(Collected data)
________________

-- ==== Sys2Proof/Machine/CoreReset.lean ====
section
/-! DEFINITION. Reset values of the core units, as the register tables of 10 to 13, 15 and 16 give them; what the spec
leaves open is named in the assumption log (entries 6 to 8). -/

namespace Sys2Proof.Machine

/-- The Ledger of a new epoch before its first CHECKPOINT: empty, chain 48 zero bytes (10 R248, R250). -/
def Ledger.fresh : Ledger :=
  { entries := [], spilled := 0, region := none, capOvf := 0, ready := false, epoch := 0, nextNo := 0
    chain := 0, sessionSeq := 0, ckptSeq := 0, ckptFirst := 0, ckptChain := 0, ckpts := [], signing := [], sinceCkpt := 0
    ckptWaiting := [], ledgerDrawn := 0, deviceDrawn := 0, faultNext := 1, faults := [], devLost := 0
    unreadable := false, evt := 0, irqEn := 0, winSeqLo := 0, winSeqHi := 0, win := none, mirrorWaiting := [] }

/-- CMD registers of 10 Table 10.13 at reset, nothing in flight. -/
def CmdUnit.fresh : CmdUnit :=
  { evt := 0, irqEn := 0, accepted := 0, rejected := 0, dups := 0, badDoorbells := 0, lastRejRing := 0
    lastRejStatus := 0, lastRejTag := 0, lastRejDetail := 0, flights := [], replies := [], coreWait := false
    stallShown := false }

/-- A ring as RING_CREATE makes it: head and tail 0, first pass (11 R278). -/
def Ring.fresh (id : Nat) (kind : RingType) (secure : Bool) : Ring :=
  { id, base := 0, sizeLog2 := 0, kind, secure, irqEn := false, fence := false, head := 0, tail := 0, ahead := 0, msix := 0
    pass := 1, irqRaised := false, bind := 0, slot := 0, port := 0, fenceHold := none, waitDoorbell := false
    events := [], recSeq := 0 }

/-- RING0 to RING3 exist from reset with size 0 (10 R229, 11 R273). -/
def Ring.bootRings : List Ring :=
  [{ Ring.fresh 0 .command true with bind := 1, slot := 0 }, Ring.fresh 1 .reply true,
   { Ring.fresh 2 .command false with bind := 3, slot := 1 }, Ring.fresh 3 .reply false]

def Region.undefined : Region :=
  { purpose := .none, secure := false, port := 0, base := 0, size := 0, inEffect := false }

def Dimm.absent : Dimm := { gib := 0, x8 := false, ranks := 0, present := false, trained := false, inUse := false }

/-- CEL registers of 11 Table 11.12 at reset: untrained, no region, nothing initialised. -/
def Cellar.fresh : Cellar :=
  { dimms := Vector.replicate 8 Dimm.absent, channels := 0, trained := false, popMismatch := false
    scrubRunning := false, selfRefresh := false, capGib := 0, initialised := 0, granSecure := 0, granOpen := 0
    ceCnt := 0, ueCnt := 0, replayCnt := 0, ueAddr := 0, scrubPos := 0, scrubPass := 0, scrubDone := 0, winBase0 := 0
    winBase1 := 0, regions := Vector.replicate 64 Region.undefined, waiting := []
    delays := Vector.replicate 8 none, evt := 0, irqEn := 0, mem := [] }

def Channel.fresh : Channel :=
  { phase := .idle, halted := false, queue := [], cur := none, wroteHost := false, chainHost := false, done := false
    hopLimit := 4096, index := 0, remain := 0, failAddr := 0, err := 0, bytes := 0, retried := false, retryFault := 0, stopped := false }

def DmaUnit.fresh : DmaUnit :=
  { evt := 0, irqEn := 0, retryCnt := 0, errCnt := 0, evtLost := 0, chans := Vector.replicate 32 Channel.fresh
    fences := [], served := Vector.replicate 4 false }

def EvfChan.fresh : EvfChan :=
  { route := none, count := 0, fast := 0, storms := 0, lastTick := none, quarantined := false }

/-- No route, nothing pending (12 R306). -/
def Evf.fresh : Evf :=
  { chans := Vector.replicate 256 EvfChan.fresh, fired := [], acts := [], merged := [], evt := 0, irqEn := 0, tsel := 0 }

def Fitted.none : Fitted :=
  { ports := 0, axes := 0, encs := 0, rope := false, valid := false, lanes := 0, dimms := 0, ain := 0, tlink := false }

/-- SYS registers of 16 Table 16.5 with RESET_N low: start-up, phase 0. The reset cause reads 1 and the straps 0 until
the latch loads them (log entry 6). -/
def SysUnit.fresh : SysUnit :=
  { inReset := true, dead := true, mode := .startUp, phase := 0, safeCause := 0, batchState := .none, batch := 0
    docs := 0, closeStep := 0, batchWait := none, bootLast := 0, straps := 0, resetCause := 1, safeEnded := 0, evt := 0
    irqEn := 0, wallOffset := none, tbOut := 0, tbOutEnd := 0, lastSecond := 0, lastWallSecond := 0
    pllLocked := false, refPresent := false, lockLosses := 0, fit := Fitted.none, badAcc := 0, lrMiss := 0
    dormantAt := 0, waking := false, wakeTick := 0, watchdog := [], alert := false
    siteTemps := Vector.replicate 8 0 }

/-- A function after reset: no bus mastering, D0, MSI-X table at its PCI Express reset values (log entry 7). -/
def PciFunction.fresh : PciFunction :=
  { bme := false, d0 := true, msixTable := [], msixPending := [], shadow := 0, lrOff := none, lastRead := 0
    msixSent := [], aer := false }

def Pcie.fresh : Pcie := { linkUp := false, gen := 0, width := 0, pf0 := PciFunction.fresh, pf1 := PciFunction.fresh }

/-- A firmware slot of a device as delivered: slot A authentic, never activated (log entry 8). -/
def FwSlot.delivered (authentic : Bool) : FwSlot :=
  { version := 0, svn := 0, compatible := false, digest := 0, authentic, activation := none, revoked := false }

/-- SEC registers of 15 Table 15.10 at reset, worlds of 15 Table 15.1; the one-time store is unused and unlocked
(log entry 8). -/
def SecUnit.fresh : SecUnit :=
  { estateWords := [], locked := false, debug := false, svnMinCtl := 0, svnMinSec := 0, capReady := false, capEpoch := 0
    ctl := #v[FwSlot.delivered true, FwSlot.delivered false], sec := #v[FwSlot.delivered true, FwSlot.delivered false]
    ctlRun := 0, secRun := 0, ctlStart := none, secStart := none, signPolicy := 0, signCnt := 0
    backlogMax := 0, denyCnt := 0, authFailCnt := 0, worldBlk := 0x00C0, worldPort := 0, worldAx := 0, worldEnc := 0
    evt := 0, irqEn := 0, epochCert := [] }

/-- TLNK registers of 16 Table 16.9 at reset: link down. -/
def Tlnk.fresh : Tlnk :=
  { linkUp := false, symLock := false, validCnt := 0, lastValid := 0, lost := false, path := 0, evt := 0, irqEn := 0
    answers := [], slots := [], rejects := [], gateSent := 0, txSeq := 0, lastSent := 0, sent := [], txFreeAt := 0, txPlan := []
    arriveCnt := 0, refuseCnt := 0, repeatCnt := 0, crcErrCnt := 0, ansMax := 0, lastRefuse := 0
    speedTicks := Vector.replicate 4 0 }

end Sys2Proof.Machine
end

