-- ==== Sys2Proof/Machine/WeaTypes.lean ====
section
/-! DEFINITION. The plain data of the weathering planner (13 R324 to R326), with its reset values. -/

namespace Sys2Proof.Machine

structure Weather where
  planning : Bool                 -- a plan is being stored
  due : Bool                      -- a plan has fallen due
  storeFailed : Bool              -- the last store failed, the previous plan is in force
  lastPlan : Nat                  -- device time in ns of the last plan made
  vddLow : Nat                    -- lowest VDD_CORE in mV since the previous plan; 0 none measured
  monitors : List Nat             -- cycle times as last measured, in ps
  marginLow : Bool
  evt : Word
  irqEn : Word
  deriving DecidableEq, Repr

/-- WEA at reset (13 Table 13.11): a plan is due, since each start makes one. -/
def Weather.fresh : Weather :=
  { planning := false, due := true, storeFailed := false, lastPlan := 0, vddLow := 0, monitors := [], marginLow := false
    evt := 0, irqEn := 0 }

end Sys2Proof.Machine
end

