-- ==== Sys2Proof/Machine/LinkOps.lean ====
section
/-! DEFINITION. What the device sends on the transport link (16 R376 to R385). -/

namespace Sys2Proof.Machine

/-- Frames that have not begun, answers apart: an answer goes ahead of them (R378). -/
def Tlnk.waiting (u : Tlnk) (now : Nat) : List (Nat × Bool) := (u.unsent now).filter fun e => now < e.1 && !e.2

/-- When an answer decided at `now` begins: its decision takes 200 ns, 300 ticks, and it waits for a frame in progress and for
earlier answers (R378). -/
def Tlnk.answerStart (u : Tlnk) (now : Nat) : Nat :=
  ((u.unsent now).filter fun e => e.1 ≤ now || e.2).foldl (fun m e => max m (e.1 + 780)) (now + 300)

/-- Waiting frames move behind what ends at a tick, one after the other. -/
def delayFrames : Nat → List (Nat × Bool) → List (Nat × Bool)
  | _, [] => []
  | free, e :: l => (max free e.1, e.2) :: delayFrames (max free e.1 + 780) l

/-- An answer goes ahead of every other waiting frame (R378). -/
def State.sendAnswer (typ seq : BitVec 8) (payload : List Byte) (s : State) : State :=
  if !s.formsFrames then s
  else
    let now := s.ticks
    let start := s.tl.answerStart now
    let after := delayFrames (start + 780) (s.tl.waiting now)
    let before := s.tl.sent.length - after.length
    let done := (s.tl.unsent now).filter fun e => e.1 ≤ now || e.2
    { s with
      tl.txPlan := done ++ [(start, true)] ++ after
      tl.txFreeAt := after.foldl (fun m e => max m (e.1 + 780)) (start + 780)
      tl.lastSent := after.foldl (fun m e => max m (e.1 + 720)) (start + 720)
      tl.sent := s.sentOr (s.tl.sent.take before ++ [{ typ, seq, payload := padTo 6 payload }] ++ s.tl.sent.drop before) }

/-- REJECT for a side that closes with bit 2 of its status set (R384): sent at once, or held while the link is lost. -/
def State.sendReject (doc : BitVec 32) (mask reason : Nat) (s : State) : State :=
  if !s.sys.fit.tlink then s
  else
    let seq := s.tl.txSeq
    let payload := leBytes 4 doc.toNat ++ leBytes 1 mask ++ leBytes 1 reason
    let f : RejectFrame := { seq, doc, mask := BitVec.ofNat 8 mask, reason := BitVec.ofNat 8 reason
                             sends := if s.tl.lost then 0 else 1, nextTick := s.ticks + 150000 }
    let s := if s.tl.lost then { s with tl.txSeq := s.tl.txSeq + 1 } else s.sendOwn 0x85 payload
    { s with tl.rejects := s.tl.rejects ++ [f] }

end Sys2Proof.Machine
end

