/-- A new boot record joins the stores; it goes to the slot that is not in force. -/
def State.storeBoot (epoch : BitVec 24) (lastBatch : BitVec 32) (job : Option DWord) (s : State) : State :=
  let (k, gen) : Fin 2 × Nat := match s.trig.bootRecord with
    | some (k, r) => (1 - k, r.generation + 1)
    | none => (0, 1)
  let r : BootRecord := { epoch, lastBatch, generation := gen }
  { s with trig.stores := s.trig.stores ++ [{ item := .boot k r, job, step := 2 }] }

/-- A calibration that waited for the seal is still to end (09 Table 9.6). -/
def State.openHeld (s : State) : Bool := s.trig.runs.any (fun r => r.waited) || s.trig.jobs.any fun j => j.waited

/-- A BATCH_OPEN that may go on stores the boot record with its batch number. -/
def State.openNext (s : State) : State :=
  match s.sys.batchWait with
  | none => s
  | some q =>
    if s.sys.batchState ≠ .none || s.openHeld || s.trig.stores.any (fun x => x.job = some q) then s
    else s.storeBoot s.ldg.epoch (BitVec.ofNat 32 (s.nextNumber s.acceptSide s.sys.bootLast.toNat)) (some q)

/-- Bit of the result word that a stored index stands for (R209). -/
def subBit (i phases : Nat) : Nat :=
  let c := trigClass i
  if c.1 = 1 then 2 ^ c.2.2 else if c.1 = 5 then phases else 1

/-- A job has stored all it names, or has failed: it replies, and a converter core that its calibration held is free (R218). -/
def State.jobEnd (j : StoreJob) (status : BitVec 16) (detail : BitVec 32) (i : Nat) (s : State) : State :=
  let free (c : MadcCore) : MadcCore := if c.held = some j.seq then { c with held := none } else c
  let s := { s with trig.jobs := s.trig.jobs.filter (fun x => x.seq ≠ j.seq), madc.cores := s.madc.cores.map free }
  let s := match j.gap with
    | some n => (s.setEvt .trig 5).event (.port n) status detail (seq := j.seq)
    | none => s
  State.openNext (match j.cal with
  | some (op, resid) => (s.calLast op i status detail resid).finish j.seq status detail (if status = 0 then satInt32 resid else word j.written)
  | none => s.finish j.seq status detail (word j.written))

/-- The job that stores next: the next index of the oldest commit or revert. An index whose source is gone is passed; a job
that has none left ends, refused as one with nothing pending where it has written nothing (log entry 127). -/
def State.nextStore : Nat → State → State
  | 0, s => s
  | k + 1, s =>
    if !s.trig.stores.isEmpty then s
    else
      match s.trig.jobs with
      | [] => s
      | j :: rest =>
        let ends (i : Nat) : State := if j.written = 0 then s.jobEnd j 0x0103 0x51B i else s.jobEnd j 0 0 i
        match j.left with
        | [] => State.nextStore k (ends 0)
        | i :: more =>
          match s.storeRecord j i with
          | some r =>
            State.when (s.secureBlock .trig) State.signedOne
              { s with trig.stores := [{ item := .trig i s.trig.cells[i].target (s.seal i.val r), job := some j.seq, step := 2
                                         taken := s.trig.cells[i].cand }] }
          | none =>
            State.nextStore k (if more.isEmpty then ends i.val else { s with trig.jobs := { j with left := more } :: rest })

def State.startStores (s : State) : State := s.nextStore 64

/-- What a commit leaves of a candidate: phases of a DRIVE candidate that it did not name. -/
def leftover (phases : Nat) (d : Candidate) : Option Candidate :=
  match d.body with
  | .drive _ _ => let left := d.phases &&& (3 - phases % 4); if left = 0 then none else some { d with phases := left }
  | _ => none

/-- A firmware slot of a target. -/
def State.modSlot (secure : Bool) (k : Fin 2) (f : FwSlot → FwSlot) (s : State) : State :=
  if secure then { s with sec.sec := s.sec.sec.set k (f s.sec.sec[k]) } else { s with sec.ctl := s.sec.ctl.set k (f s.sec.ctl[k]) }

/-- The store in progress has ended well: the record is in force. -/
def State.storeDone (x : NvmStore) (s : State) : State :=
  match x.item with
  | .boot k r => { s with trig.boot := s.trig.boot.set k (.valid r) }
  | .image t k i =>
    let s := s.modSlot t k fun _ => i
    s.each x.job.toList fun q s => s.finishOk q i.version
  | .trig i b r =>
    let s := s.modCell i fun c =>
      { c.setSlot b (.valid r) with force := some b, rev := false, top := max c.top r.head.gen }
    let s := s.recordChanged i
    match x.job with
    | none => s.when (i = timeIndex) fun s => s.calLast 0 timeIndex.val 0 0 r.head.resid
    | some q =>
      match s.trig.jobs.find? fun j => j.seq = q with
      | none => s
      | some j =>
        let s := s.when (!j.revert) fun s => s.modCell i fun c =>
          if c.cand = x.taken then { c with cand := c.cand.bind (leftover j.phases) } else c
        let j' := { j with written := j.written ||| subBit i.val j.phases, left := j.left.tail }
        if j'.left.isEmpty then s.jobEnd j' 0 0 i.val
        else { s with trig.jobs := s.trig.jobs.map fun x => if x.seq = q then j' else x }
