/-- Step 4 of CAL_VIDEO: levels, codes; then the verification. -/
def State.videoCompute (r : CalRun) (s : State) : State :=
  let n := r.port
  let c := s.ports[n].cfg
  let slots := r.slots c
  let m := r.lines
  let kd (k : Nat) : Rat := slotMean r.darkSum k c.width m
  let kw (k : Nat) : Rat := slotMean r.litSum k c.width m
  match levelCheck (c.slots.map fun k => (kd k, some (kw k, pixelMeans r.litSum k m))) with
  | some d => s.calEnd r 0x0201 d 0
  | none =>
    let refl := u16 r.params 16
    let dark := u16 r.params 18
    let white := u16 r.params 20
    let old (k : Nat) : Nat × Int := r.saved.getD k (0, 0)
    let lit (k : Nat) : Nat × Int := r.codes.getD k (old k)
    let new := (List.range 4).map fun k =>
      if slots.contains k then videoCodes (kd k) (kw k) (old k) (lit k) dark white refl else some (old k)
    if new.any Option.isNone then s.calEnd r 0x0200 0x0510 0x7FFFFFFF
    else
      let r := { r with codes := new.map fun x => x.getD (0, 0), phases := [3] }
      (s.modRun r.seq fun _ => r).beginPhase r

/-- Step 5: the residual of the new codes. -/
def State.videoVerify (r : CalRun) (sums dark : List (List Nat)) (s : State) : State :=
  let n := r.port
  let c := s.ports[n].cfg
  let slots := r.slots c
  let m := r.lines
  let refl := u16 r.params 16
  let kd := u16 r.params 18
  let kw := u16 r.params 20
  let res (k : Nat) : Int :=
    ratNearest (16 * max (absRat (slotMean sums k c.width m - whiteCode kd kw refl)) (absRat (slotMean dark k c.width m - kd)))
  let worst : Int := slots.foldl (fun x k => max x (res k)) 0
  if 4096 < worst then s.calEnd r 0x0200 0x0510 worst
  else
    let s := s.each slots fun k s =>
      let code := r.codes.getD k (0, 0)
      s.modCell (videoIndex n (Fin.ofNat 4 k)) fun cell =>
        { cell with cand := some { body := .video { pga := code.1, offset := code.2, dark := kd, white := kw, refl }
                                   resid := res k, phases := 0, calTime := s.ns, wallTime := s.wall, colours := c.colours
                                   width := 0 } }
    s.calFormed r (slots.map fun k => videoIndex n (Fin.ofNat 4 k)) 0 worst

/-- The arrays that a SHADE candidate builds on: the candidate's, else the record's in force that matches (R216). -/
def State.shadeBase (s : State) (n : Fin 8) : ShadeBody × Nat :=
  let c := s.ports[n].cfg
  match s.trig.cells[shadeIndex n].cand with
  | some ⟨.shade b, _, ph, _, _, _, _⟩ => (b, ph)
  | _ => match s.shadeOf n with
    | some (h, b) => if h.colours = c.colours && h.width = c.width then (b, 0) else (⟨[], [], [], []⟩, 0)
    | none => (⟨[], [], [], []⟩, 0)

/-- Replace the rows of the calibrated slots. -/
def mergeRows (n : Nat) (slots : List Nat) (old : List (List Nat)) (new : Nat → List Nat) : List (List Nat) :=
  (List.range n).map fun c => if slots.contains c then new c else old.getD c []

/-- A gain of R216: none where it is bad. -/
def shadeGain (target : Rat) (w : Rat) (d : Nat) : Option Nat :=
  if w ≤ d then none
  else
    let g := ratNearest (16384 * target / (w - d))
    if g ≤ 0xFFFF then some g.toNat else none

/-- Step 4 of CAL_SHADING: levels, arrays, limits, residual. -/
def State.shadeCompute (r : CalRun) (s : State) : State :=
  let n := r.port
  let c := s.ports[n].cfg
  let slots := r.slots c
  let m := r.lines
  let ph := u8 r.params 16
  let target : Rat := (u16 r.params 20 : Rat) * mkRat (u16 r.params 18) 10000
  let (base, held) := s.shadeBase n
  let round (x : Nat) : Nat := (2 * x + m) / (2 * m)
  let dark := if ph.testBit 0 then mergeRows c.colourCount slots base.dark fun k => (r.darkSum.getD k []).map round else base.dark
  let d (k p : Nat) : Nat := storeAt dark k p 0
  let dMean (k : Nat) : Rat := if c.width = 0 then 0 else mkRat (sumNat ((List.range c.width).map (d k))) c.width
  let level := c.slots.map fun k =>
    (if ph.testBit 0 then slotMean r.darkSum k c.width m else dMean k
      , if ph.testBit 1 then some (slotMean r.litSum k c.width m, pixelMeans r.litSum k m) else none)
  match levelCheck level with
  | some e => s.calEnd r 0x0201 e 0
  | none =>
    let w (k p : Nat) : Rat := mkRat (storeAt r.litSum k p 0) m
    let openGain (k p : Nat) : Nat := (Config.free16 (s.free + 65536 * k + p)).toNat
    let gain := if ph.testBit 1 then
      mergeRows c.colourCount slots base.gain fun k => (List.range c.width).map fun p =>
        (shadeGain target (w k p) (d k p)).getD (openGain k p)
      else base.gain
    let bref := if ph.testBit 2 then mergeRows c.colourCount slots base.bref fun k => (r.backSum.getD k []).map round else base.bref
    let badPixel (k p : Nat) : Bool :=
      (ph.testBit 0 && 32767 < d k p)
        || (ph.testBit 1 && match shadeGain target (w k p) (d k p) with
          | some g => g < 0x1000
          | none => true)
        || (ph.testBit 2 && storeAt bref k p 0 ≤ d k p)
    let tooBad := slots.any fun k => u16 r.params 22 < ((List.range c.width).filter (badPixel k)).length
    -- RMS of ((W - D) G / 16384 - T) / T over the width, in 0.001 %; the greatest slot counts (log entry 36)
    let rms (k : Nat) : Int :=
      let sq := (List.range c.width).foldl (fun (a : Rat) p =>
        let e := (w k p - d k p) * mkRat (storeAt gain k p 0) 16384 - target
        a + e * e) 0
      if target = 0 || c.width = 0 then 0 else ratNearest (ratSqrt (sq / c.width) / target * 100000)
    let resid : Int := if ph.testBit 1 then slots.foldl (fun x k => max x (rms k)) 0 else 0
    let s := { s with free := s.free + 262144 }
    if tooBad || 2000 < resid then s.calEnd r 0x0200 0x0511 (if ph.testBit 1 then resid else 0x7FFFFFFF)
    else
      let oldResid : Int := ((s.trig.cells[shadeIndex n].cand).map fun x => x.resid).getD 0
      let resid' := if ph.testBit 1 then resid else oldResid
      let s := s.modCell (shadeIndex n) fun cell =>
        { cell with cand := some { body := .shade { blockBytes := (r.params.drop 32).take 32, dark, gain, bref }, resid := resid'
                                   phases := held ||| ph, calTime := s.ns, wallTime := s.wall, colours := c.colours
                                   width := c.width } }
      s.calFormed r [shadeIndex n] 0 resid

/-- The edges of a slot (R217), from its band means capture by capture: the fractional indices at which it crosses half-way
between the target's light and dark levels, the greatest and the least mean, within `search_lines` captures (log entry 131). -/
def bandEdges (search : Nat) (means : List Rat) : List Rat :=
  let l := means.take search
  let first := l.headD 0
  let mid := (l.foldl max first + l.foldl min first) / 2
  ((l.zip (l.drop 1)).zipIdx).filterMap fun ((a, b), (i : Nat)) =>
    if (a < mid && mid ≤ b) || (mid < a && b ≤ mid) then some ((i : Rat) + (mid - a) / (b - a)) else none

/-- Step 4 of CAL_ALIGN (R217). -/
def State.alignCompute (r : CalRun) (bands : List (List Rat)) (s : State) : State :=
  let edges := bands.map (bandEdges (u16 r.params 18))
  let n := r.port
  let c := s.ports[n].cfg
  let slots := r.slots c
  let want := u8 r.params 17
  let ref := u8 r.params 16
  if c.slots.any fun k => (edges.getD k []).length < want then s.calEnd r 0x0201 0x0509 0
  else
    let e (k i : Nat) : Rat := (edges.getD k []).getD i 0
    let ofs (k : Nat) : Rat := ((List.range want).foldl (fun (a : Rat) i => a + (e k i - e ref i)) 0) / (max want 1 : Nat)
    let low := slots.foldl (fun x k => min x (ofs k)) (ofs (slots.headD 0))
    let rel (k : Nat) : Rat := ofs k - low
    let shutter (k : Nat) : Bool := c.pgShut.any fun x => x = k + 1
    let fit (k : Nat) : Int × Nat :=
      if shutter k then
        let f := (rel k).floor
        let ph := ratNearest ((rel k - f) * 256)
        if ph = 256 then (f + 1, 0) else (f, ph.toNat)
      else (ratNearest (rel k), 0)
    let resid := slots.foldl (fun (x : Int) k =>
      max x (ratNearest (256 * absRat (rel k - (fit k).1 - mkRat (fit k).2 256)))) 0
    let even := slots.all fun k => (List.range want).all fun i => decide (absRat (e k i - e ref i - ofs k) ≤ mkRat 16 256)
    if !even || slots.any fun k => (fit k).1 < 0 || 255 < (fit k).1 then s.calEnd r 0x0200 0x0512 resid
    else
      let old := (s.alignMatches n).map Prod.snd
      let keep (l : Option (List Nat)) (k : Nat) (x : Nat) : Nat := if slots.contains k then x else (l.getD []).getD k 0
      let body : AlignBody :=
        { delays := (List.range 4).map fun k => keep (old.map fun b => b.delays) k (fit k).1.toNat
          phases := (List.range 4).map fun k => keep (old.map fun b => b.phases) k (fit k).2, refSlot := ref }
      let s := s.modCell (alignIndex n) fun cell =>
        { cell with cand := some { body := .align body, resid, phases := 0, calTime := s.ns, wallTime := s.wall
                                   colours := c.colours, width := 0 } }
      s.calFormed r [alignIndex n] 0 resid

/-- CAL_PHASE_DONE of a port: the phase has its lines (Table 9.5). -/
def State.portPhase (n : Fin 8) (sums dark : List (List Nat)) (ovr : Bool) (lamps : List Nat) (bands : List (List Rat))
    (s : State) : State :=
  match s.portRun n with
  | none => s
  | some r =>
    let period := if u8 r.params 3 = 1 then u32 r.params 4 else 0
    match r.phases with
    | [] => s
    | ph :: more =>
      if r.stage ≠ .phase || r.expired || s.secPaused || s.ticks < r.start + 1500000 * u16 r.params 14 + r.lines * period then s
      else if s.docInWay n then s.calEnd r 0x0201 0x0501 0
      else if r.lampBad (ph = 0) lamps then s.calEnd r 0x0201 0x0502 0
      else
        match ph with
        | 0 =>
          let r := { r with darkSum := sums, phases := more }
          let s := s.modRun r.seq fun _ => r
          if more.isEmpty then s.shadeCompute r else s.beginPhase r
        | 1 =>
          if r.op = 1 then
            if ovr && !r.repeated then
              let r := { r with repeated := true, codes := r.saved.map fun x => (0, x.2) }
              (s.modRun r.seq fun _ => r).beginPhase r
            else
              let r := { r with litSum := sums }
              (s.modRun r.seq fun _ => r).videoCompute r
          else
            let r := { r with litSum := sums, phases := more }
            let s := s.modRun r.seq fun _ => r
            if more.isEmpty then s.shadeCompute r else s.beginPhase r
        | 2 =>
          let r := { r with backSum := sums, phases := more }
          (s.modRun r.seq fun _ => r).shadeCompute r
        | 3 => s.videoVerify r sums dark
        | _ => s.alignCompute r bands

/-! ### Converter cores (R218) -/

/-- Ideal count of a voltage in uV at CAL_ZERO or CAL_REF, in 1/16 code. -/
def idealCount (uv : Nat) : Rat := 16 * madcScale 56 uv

________________

### Exercise description
Wherever the line holding "speedTicks := Vector.replicate" falls in the entries above, copy exactly from it through the line holding "structure Weather where", inclusive, and add nothing.

### Result for this exercise
    speedTicks := Vector.replicate 4 0 }

end Sys2Proof.Machine
end

-- ==== Sys2Proof/Machine/WeaTypes.lean ====
section
/-! DEFINITION. The plain data of the weathering planner (13 R324 to R326), with its reset values. -/

namespace Sys2Proof.Machine

structure Weather where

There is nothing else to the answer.